== Record set ==

/-- A write below 0x200000. -/
def sysPut (o : Nat) (v : BitVec 32) (s : State) : State :=
  match o - 0x100000 with
  | 0x10 => fwLoad v s
  | 0x20 => s.onHost fun h => { h with irq := h.irq &&& ~~~ v }
  | 0x24 => s.onHost fun h => { h with irqMask := v &&& 0x03FFFFFF }
  | 0x28 => s.onHost fun h => { h with irqHi := h.irqHi &&& ~~~ v }
  | 0x2C => s.onHost fun h => { h with irqMaskHi := v &&& 0xFFF }
  | 0x34 => s.onHost fun h => { h with mark := v }
  | _ => s

/-- A write from 0x200000 on, but for rings and ports. -/
def subPut (o : Nat) (v : BitVec 32) (s : State) : State :=
  match o with
  | 0x210000 => s.onXp fun x => { x with
      alleyLoss := w1c x.alleyLoss v 7
      queueRefused := w1c x.queueRefused v 6 }
  | 0x220000 => s.onPlace fun p => { p with
      pinBroken := w1c p.pinBroken v 3
      urgent := w1c p.urgent v 2
      retired := w1c p.retired v 1
      audLoss := w1c p.audLoss v 0 }
  | 0x230000 => s.onDrv fun d => { d with
      ctlTo := w1c d.ctlTo v 3
      linkLoss := w1c d.linkLoss v 2
      shortEv := w1c d.shortEv v 1
      thermEv := w1c d.thermEv v 0 }
  | 0x260000 => s.onLio fun l => { l with sticky := l.sticky &&& ~~~ (v.truncate 6) }
  | 0x270000 => s.onTwin fun t => { t with
      split := w1c t.split v 2
      mismatch := w1c t.mismatch v 1
      octLoss := w1c t.octLoss v 0 }
  | 0x280000 => s.onMat fun m => { m with
      spares := w1c m.spares v 8
      mReset := w1c m.mReset v 7
      gateRef := w1c m.gateRef v 6
      dataErr := w1c m.dataErr v 5
      decErr := w1c m.decErr v 4 }
  | 0x28000C => s.onMat fun m => { m with errValid := w1c m.errValid v 31 }
  | 0x280010 => s.onMat fun m => { m with
      obBase := (m.obBase &&& 0xFFFFFFFF00000000) ||| ((v &&& 0xFFFFF000).zeroExtend 64) }
  | 0x280014 => s.onMat fun m => { m with obBase := (m.obBase &&& 0x00000000FFFFFFFF) ||| (v.zeroExtend 64 <<< 32) }
  | 0x290000 => s.onClk fun c => { c with monTrip := c.monTrip &&& ~~~ ((v >>> 16).truncate 6) }
  | 0x290004 => s.onClk fun c => { c with causes := c.causes &&& ~~~ (v.truncate 9) }
  | 0x290008 => s.onClk fun c => { c with gateRef := w1c c.gateRef v 16 }
  | 0x2A0000 => s.onFlt fun f => { f with sticky := f.sticky &&& ~~~ (v.truncate 5) }
  | 0x2A0004 => nfaultWrite v s
  | 0x2B0000 => smStatusWrite v s
  | _ => s

/-- A whole-word write to an aligned offset, by the access codes of the register's fields (00 R9); `fw` says that the
firmware writes, whose rings are its own. -/
def regPut (fw : Bool) (o : Nat) (v : BitVec 32) (s : State) : State :=
  if o < 0x20000 then kioskPut (o / 0x1000) (o % 0x1000) v s
  else if o < 0x110000 then sysPut o v s
  else if o < 0x110100 then dpPut ((o - 0x110000) / 0x40) ((o - 0x110000) % 0x40) v s
  else
    match ringOff o with
    | some (g, r) => ringWrite fw g r v s
    | none =>
      match portOff o with
      | some p => onPort p (fun q => { q with sticky := q.sticky &&& ~~~ (v.truncate 8) }) s
      | none => subPut o v s

/-! ### Accesses (R350) -/

/-- The byte is one of a Kiosk's request buffer: the Kiosk and the place. -/
def reqByteOff (o : Nat) : Option (Nat × Nat) :=
  if o < 0x20000 ∧ 0x100 ≤ o % 0x1000 ∧ o % 0x1000 < 0x200 then some (o / 0x1000, o % 0x1000 - 0x100) else none

/-- Bytes of a request buffer, which takes single bytes. -/
def reqPut (o : Nat) (d : List (Option Byte)) (s : State) : State :=
  (List.range d.length).foldl (fun s i =>
    match reqByteOff (o + i), d.getD i none with
    | some (k, j), some b => onKiosk k (fun q => { q with reqBuf := tput 0 q.reqBuf j b }) s
    | _, _ => s) s

/-- The four bytes of a word, when all are written. -/
def wholeWord (d : List (Option Byte)) : Option (BitVec 32) :=
  match d with
  | [some a, some b, some c, some e] => some (e ++ c ++ b ++ a)
  | _ => none

/-- A write of up to four bytes of the aligned word at `o`: whether the offset is decoded, and the state. -/
def wordWrite (fw : Bool) (o : Nat) (d : List (Option Byte)) (s : State) : Bool × State :=
  if (reqByteOff o).isSome then (true, reqPut o d s)
  else
    match regGet s o with
    | none => (false, s)
    | some _ =>
      match wholeWord d with
      | some v => (true, regPut fw o v s)
      | none => (true, s)

/-- A read of the aligned word at `o`: its bytes, whether the offset is decoded, and the state. -/
def wordRead (o : Nat) (s : State) : List Byte × Bool × State :=
  match regGet s o with
  | some v => (le 4 v.toNat, true, regSeen o s)
  | none => (zeros 4, false, s)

===

--- Your task ---
Each line of the data is to be retyped exactly.

--- Reply ---
/-- A write below 0x200000. -/
def sysPut (o : Nat) (v : BitVec 32) (s : State) : State :=
  match o - 0x100000 with
  | 0x10 => fwLoad v s
  | 0x20 => s.onHost fun h => { h with irq := h.irq &&& ~~~ v }
  | 0x24 => s.onHost fun h => { h with irqMask := v &&& 0x03FFFFFF }
  | 0x28 => s.onHost fun h => { h with irqHi := h.irqHi &&& ~~~ v }
  | 0x2C => s.onHost fun h => { h with irqMaskHi := v &&& 0xFFF }
  | 0x34 => s.onHost fun h => { h with mark := v }
  | _ => s

/-- A write from 0x200000 on, but for rings and ports. -/
def subPut (o : Nat) (v : BitVec 32) (s : State) : State :=
  match o with
  | 0x210000 => s.onXp fun x => { x with
      alleyLoss := w1c x.alleyLoss v 7
      queueRefused := w1c x.queueRefused v 6 }
  | 0x220000 => s.onPlace fun p => { p with
      pinBroken := w1c p.pinBroken v 3
      urgent := w1c p.urgent v 2
      retired := w1c p.retired v 1
      audLoss := w1c p.audLoss v 0 }
  | 0x230000 => s.onDrv fun d => { d with
      ctlTo := w1c d.ctlTo v 3
      linkLoss := w1c d.linkLoss v 2
      shortEv := w1c d.shortEv v 1
      thermEv := w1c d.thermEv v 0 }
  | 0x260000 => s.onLio fun l => { l with sticky := l.sticky &&& ~~~ (v.truncate 6) }
  | 0x270000 => s.onTwin fun t => { t with
      split := w1c t.split v 2
      mismatch := w1c t.mismatch v 1
      octLoss := w1c t.octLoss v 0 }
  | 0x280000 => s.onMat fun m => { m with
      spares := w1c m.spares v 8
      mReset := w1c m.mReset v 7
      gateRef := w1c m.gateRef v 6
      dataErr := w1c m.dataErr v 5
      decErr := w1c m.decErr v 4 }
  | 0x28000C => s.onMat fun m => { m with errValid := w1c m.errValid v 31 }
  | 0x280010 => s.onMat fun m => { m with
      obBase := (m.obBase &&& 0xFFFFFFFF00000000) ||| ((v &&& 0xFFFFF000).zeroExtend 64) }
  | 0x280014 => s.onMat fun m => { m with obBase := (m.obBase &&& 0x00000000FFFFFFFF) ||| (v.zeroExtend 64 <<< 32) }
  | 0x290000 => s.onClk fun c => { c with monTrip := c.monTrip &&& ~~~ ((v >>> 16).truncate 6) }
  | 0x290004 => s.onClk fun c => { c with causes := c.causes &&& ~~~ (v.truncate 9) }
  | 0x290008 => s.onClk fun c => { c with gateRef := w1c c.gateRef v 16 }
  | 0x2A0000 => s.onFlt fun f => { f with sticky := f.sticky &&& ~~~ (v.truncate 5) }
  | 0x2A0004 => nfaultWrite v s
  | 0x2B0000 => smStatusWrite v s
  | _ => s

/-- A whole-word write to an aligned offset, by the access codes of the register's fields (00 R9); `fw` says that the
firmware writes, whose rings are its own. -/
def regPut (fw : Bool) (o : Nat) (v : BitVec 32) (s : State) : State :=
  if o < 0x20000 then kioskPut (o / 0x1000) (o % 0x1000) v s
  else if o < 0x110000 then sysPut o v s
  else if o < 0x110100 then dpPut ((o - 0x110000) / 0x40) ((o - 0x110000) % 0x40) v s
  else
    match ringOff o with
    | some (g, r) => ringWrite fw g r v s
    | none =>
      match portOff o with
      | some p => onPort p (fun q => { q with sticky := q.sticky &&& ~~~ (v.truncate 8) }) s
      | none => subPut o v s

/-! ### Accesses (R350) -/

/-- The byte is one of a Kiosk's request buffer: the Kiosk and the place. -/
def reqByteOff (o : Nat) : Option (Nat × Nat) :=
  if o < 0x20000 ∧ 0x100 ≤ o % 0x1000 ∧ o % 0x1000 < 0x200 then some (o / 0x1000, o % 0x1000 - 0x100) else none

/-- Bytes of a request buffer, which takes single bytes. -/
def reqPut (o : Nat) (d : List (Option Byte)) (s : State) : State :=
  (List.range d.length).foldl (fun s i =>
    match reqByteOff (o + i), d.getD i none with
    | some (k, j), some b => onKiosk k (fun q => { q with reqBuf := tput 0 q.reqBuf j b }) s
    | _, _ => s) s

/-- The four bytes of a word, when all are written. -/
def wholeWord (d : List (Option Byte)) : Option (BitVec 32) :=
  match d with
  | [some a, some b, some c, some e] => some (e ++ c ++ b ++ a)
  | _ => none

/-- A write of up to four bytes of the aligned word at `o`: whether the offset is decoded, and the state. -/
def wordWrite (fw : Bool) (o : Nat) (d : List (Option Byte)) (s : State) : Bool × State :=
  if (reqByteOff o).isSome then (true, reqPut o d s)
  else
    match regGet s o with
    | none => (false, s)
    | some _ =>
      match wholeWord d with
      | some v => (true, regPut fw o v s)
      | none => (true, s)

/-- A read of the aligned word at `o`: its bytes, whether the offset is decoded, and the state. -/
def wordRead (o : Nat) (s : State) : List Byte × Bool × State :=
  match regGet s o with
  | some v => (le 4 v.toNat, true, regSeen o s)
  | none => (zeros 4, false, s)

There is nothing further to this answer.